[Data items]
---

-- ==== Sys2Proof/Laws/PerInstr.lean ====
section
/-! SUPPORT. Families of lemmas, one per instruction (LAWS.json). -/

namespace Sys2Proof.Laws.OperandCount

/-- An instruction is encoded with as many operand bytes as its form has (30_encoding.md R97). -/
def Statement (i : Instr) : Prop := (encode i).2.length = i.form.length

theorem cph : Statement .cph := rfl
theorem keep : Statement .keep := rfl
theorem cpcf (b : Byte) : Statement (.cpcf b) := rfl
theorem cpcb (b : Byte) : Statement (.cpcb b) := rfl
theorem cphn (xn yn : Nibble) : Statement (.cphn xn yn) := rfl
theorem cphw (x y : Byte) : Statement (.cphw x y) := rfl
theorem skip2 : Statement .skip2 := rfl
theorem pat2Row (d : Vector Byte 10) : Statement (.pat2Row d) := Vector.length_toList
theorem pat2Cell (d : Vector Byte 4) : Statement (.pat2Cell d) := Vector.length_toList
theorem pat2qQuad (d : Vector Byte 16) : Statement (.pat2qQuad d) := Vector.length_toList
theorem pat2qLr (d : Vector Byte 12) : Statement (.pat2qLr d) := Vector.length_toList
theorem pat2qTb (d : Vector Byte 12) : Statement (.pat2qTb d) := Vector.length_toList
theorem pat4U1x1 (d : Vector Byte 20) : Statement (.pat4U1x1 d) := Vector.length_toList
theorem pat4U2x2 (d : Vector Byte 8) : Statement (.pat4U2x2 d) := Vector.length_toList
theorem pat4U2x1 (d : Vector Byte 12) : Statement (.pat4U2x1 d) := Vector.length_toList
theorem pat4U1x2 (d : Vector Byte 12) : Statement (.pat4U1x2 d) := Vector.length_toList
theorem pat4qQuad (d : Vector Byte 32) : Statement (.pat4qQuad d) := Vector.length_toList
theorem pat4qLr (d : Vector Byte 24) : Statement (.pat4qLr d) := Vector.length_toList
theorem pat4qTb (d : Vector Byte 24) : Statement (.pat4qTb d) := Vector.length_toList
theorem raw (d : Vector Byte 64) : Statement (.raw d) := Vector.length_toList
theorem raw2 (d : Vector Byte 16) : Statement (.raw2 d) := Vector.length_toList
theorem raw4 (d : Vector Byte 4) : Statement (.raw4 d) := Vector.length_toList
theorem fill (c : Byte) : Statement (.fill c) := rfl
theorem dith (c0 c1 : Byte) : Statement (.dith c0 c1) := rfl

end Sys2Proof.Laws.OperandCount
end

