/-- R173: for `b = 10` pixel `(r, c)` is read from `CUR[WC + 11 + W + r*W + c]`. -/
theorem test_cpcf :
    let s := { running 64 16 1 with cur := (List.range 128).map fun a => (64 + a, BitVec.ofNat 8 a) }
    pixels (exec (.cpcf 10) s) s 0 0 4 = [11, 12, 13, 14] ∧ pixels (exec (.cpcf 10) s) s 1 0 2 = [75, 76]
      ∧ (after (exec (.cpcf 10) s)).dp = 1 := by decide +kernel

/-- R174: for `b = 10`, `W = 64`, `WC = 1032` pixel `(0, 0)` is read from `CUR[957]`. -/
theorem test_cpcb :
    let s := { running 64 64 1 with wc := 1032, blockX := 1, blockY := 2, cur := [(957, 0x5A), (958, 0x5B), (1021, 0x5C)] }
    spots (exec (.cpcb 10) s) s [(0, 0), (0, 1), (1, 0)] = [0x5A, 0x5B, 0x5C] := by decide +kernel

/-- R174 with R177 at `W = 16`: the code 0 copies the block to the left, and a negative source leaves its byte alone. -/
theorem test_cpcb_source_outside :
    let s := { small 1 with cur := (List.range 128).map fun a => (a, BitVec.ofNat 8 a) }
    spots (exec (.cpcb 0) s) s [(0, 0), (0, 7), (1, 0)] = [0, 7, 8] ∧ (after (exec (.cpcb 0) s)).flag .srcOob = true
      ∧ (after (exec (.cpcb 0) s)).diag = [⟨.srcOob, 3, 0, 0, 8⟩] := by decide +kernel

/-- R175: `b = 0x97` is `x = -1`, `y = 1`, so the displacement is `W - 1`. -/
theorem test_cphn :
    let s := { small 1 with hist := (List.range 128).map fun a => (a, BitVec.ofNat 8 a) }
    pixels (exec (.cphn 7 9) s) s 0 0 3 = [15, 16, 17] := by decide +kernel

/-- R176: `FE 03` is `x = -2`, `y = 3`, so the displacement is `3*W - 2`. -/
theorem test_cphw :
    let s := { small 2 with hist := (List.range 128).map fun a => (a, BitVec.ofNat 8 a) }
    pixels (exec (.cphw 0xFE 0x03) s) s 0 0 3 = [46, 47, 48] ∧ (after (exec (.cphw 0xFE 0x03) s)).dp = 2 := by
  decide +kernel

/-- R190: at block (0, 3) of a 32 by 16 frame `WC` goes from 24 to 264. -/
theorem test_skip2 :
    (after (exec .skip2 { running 32 16 0 with wc := 24, blockX := 3 })).wc = 264 := by decide +kernel

/-- R190 and R128: in the last block but one the frame ends early at `WC = 512` (program P3 of 95_test_vectors.md). -/
theorem test_skip2_early :
    let t := after (exec .skip2 { running 32 16 0 with wc := 272, blockX := 2, blockY := 1 })
    t.wc = 512 ∧ t.status = 0x00A ∧ t.blockX = 2 := by decide +kernel

/-- R200. -/
theorem test_pat2Row :
    spots (exec (.pat2Row pat2RowBytes) (small 10)) (small 10) [(0, 0), (0, 1), (1, 0), (1, 2), (1, 7)]
      = [0x11, 0x22, 0x22, 0x11, 0x22] := by decide +kernel

/-- R201. -/
theorem test_pat2Cell :
    spots (exec (.pat2Cell pat2CellBytes) (small 4)) (small 4) [(0, 0), (1, 1), (0, 2), (2, 0), (4, 0), (6, 0)]
      = [0x11, 0x11, 0x22, 0x22, 0x11, 0x22] := by decide +kernel

/-- R203: the top-left diagonal; then each quadrant by its own colours, bottom-left before top-right. -/
theorem test_pat2qQuad :
    spots (exec (.pat2qQuad pat2qQuadBytes) (small 16)) (small 16) [(0, 0), (1, 1), (0, 1), (4, 0), (0, 4), (4, 4), (4, 5)]
      = [2, 2, 1, 4, 5, 7, 8] := by decide +kernel

/-- R204. -/
theorem test_pat2qLr :
    spots (exec (.pat2qLr pat2qLrBytes) (small 12)) (small 12) [(0, 0), (1, 0), (6, 0), (7, 0), (0, 4), (4, 4)]
      = [4, 5, 5, 4, 7, 6] := by decide +kernel

/-- R205. -/
theorem test_pat2qTb :
    spots (exec (.pat2qTb pat2qTbBytes) (small 12)) (small 12) [(0, 0), (0, 1), (1, 1), (4, 7), (7, 4), (4, 0)]
      = [8, 9, 8, 0x0A, 0x0A, 0x0B] := by decide +kernel

/-- R220. -/
theorem test_pat4U1x1 :
    pixels (exec (.pat4U1x1 pat4U1x1Bytes) (small 20)) (small 20) 0 0 8
      = [0x0A, 0x0B, 0x0C, 0x0D, 0x0D, 0x0C, 0x0B, 0x0A] := by decide +kernel

/-- R221. -/
theorem test_pat4U2x2 :
    spots (exec (.pat4U2x2 pat4U2x2Bytes) (small 8)) (small 8) [(0, 0), (1, 1), (0, 2), (4, 0), (7, 7)]
      = [3, 3, 4, 1, 3] := by decide +kernel

/-- R222. -/
theorem test_pat4U2x1 :
    pixels (exec (.pat4U2x1 pat4U2x1Bytes) (small 12)) (small 12) 0 0 8 = [1, 1, 2, 2, 9, 9, 8, 8] := by decide +kernel

/-- R223: rows 0 and 1 are the same. -/
theorem test_pat4U1x2 :
    let o := exec (.pat4U1x2 pat4U1x2Bytes) (small 12)
    pixels o (small 12) 0 0 8 = [9, 8, 7, 6, 9, 8, 7, 6] ∧ pixels o (small 12) 1 0 8 = [9, 8, 7, 6, 9, 8, 7, 6] := by
  decide +kernel

/-- R225: the top-left quadrant; then bottom-left before top-right. -/
theorem test_pat4qQuad :
    let o := exec (.pat4qQuad pat4qQuadBytes) (small 32)
    pixels o (small 32) 0 0 4 = [0x10, 0x20, 0x30, 0x40] ∧ pixels o (small 32) 2 0 4 = [0x40, 0x30, 0x20, 0x10]
      ∧ spots o (small 32) [(4, 1), (0, 5), (4, 4)] = [2, 6, 0x0C] := by decide +kernel

/-- R226. -/
theorem test_pat4qLr :
    pixels (exec (.pat4qLr pat4qLrBytes) (small 24)) (small 24) 0 0 8 = [1, 2, 3, 4, 5, 6, 7, 8] := by decide +kernel

/-- R227. -/
theorem test_pat4qTb :
    let o := exec (.pat4qTb pat4qTbBytes) (small 24)
    pixels o (small 24) 0 0 8 = [4, 4, 4, 4, 1, 1, 1, 1] ∧ pixels o (small 24) 4 0 8 = [5, 5, 5, 5, 8, 8, 8, 8] := by
  decide +kernel

/-- R240. -/
theorem test_raw :
    spots (exec (.raw rawBytes) (small 64)) (small 64) [(0, 1), (1, 0), (7, 7)] = [1, 8, 0x3F] := by decide +kernel

/-- R241. -/
theorem test_raw2 :
    spots (exec (.raw2 raw2Bytes) (small 16)) (small 16) [(0, 0), (1, 1), (0, 2), (2, 0), (7, 7)]
      = [0x10, 0x10, 0x11, 0x14, 0x1F] := by decide +kernel

/-- R242. -/
theorem test_raw4 :
    spots (exec (.raw4 raw4Bytes) (small 4)) (small 4) [(0, 0), (0, 4), (4, 0), (4, 4), (3, 3), (7, 7)]
      = [1, 2, 3, 4, 1, 4] := by decide +kernel

/-- R243: at `WC = 8` of a 16 by 8 frame `CUR[8..15]`, ..., `CUR[120..127]` take the colour, `CUR[7]` and `CUR[16]` none. -/
theorem test_fill :
    let s := { small 1 with wc := 8, blockX := 1, cur := [(7, 0xEE), (16, 0xEE)] }
    let t := after (exec (.fill 5) s)
    [7, 8, 15, 16, 120, 127].map t.curByte = [0xEE, 5, 5, 0xEE, 5, 5] ∧ t.dp = 1 ∧ t.dr = 0 := by decide +kernel

/-- Program P5 of 95_test_vectors.md, block (1, 0): at `WC = 248` of 256 bytes only row 0 is in range; both records. -/
theorem test_fill_straddles :
    let s := { running 16 16 3 with wc := 248, blockY := 1, dp := 1, dr := 2 }
    let t := after (exec (.fill 2) s)
    t.cur.map Prod.fst = [248, 249, 250, 251, 252, 253, 254, 255] ∧ t.status = 0x0C1
      ∧ t.diag = [⟨.wrOob, 14, 0, 1, 256⟩, ⟨.wcOob, 14, 0, 1, 256⟩] := by decide +kernel

/-- R244. -/
theorem test_dith :
    let o := exec (.dith 7 9) (small 2)
    pixels o (small 2) 0 0 8 = [7, 9, 7, 9, 7, 9, 7, 9] ∧ pixels o (small 2) 1 0 8 = [9, 7, 9, 7, 9, 7, 9, 7] := by
  decide +kernel

/-! ### The exception, the walker, the host -/

/-- Program P6 of 95_test_vectors.md, run 1, block (0, 1): `PAT2.CELL` with three of its four bytes. -/
def overrunState : State :=
  { running 32 8 4 with wc := 8, blockX := 1, dp := 1, dr := 3, map := [(0, 0x7E), (1, 0xEE)],
                        pay := [(0, 0x07), (1, 0x22), (2, 0x11), (3, 0xA5)] }

theorem test_overrun :
    let t := after (step overrunState)
    t.status = 0x024 ∧ t.faultOp = 7 ∧ t.faultX = 1 ∧ t.faultY = 0 ∧ t.faultDp = 1 ∧ t.wc = 8 ∧ t.dp = 1 ∧ t.dr = 3
      ∧ t.cur = [] ∧ t.irq = true := by decide +kernel

/-- Program P7 of 95_test_vectors.md: a `START` with `WIDTH = 24` is refused. -/
theorem test_start_refused :
    let t := after (step { State.reset with width := 24, height := 8, wc := 256, host := [.writeReg 4 1] })
    t.status = 0x014 ∧ t.wc = 256 ∧ t.irq = true := by decide +kernel

/-- 10_state.md R39: an accepted `START`. -/
theorem test_start_accepted :
    let t := after (step { State.reset with width := 16, height := 8, payRem := 0xFFFFFFFF, wc := 256, dp := 7,
                                            status := 0x382, host := [.writeReg 4 1] })
    t.status = 0x001 ∧ t.wc = 0 ∧ t.dp = 0 ∧ t.dr = -1 := by decide +kernel

/-- A placed instruction is fetched and run by the very next step, from reset and in an odd block. -/
theorem test_withFetchWord :
    (after (step (State.reset.withFetchWord 16 0x050E))).curByte 0 = 5
      ∧ (after (step (State.withFetchWord { small 0 with wc := 8, blockX := 1 } 16 0x050E))).curByte 8 = 5 := by
  decide +kernel

/-- The source's example (95_test_vectors.md S1): map byte 0xE1, payload 05, a 16 by 8 frame: the right block is 5 and the
frame is done at `WC = 128`. -/
theorem test_source_example :
    let s := { State.reset with width := 16, height := 8, payLen := 1, payRem := 1, map := [(0, 0xE1)], pay := [(0, 5)],
                                host := [.writeReg 4 1] }
    let t := after (Host.Core.run Sys2Proof.core 3 s)
    t.status = 0x002 ∧ t.wc = 128 ∧ t.dr = 0 ∧ t.curByte 8 = 5 ∧ t.curByte 127 = 5 ∧ t.cur.length = 64 := by
  decide +kernel

/-! ### Witnesses: for every statement with hypotheses a concrete state and operands that meet them, at the boundary values

`small n` is a running decoder at block (0, 0) of a 16 by 8 frame with `DP = 0` and `PAY_LEN = n`: a form of `n` bytes just
fits it, and in `small (n - 1)` it just does not. -/

theorem witness_EncodeThenDecode : (Instr.pat2Cell pat2CellBytes).wellFormed = true ∧ Instr.skip2.wellFormed = true := by
  decide

theorem witness_DecodeThenEncode : decode 0x7 [0x22, 0x11, 0xA5, 0x0F, 0x08] = .ok (.pat2Cell pat2CellBytes, [0x08]) := by
  decide +kernel

/-- Payloads of exactly the lengths the clauses turn on, with both outcomes of each comparison. -/
theorem witness_FormSelection :
    formOf .pat2 [1, 1] = some .pat2Row ∧ formOf .pat2 [1, 0] = some .pat2Cell ∧ formOf .pat2 [1] = none
      ∧ formOf .pat2q [1, 1] = some .pat2qQuad ∧ formOf .pat2q [1, 0, 0, 0, 0, 0, 1, 1] = some .pat2qLr
      ∧ formOf .pat2q [1, 0, 0, 0, 0, 0, 1, 0] = some .pat2qTb ∧ formOf .pat2q [1, 0, 0, 0, 0, 0, 1] = none
      ∧ formOf .pat4 [1, 1, 1, 1] = some .pat4U1x1 ∧ formOf .pat4 [1, 1, 1, 0] = some .pat4U2x2
      ∧ formOf .pat4 [1, 0, 1, 1] = some .pat4U2x1 ∧ formOf .pat4 [1, 0, 1, 0] = some .pat4U1x2
      ∧ formOf .pat4 [1, 1, 1] = none ∧ formOf .pat4q [1, 1] = some .pat4qQuad
      ∧ formOf .pat4q [1, 0, 0, 0, 0, 0, 0, 0, 0, 0, 0, 0, 1, 1] = some .pat4qLr
      ∧ formOf .pat4q [1, 0, 0, 0, 0, 0, 0, 0, 0, 0, 0, 0, 1, 0] = some .pat4qTb
      ∧ formOf .pat4q [1, 0, 0, 0, 0, 0, 0, 0, 0, 0, 0, 0, 1] = none := by decide

theorem witness_FarOffset :
    (55 : Byte).toNat < 56 ∧ farOffset 55 = (14, 7) ∧ ¬ (56 : Byte).toNat < 56 ∧ farOffset 56 = (-14, 8) := by decide

theorem witness_FarCopyBlocksAreDisjoint : (running 32 8 0).w % 16 = 0 ∧ 32 ≤ (running 32 8 0).w := by decide

theorem witness_UnitRun : 4 * 2 ≤ 8 ∧ ((runUnits 8 5 4 2 1 1 (colours2 1 2) (0x5 : BitVec 4)).map Prod.fst).Nodup := by
  decide

/-- The last index of the frame and the first beyond it. -/
theorem witness_CheckedWrite : 127 < (small 0).frame ∧ (small 0).frame ≤ 128 := by decide

theorem witness_CheckedReads :
    ((0 : Int) ≤ 127 ∧ (127 : Int) < (small 0).frame) ∧ ((-1 : Int) < 0 ∧ ((small 0).frame : Int) ≤ 128) := by decide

---

**Problem to work on:** Above are records; repeat only the lines starting at the line with "namespace Sys2Proof.Laws.OperandCount" and ending at the line with "theorem cphn (xn", exactly as they appear, both included.

**Expected answer:**
namespace Sys2Proof.Laws.OperandCount

/-- An instruction is encoded with as many operand bytes as its form has (30_encoding.md R97). -/
def Statement (i : Instr) : Prop := (encode i).2.length = i.form.length

theorem cph : Statement .cph := rfl
theorem keep : Statement .keep := rfl
theorem cpcf (b : Byte) : Statement (.cpcf b) := rfl
theorem cpcb (b : Byte) : Statement (.cpcb b) := rfl
theorem cphn (xn yn : Nibble) : Statement (.cphn xn yn) := rfl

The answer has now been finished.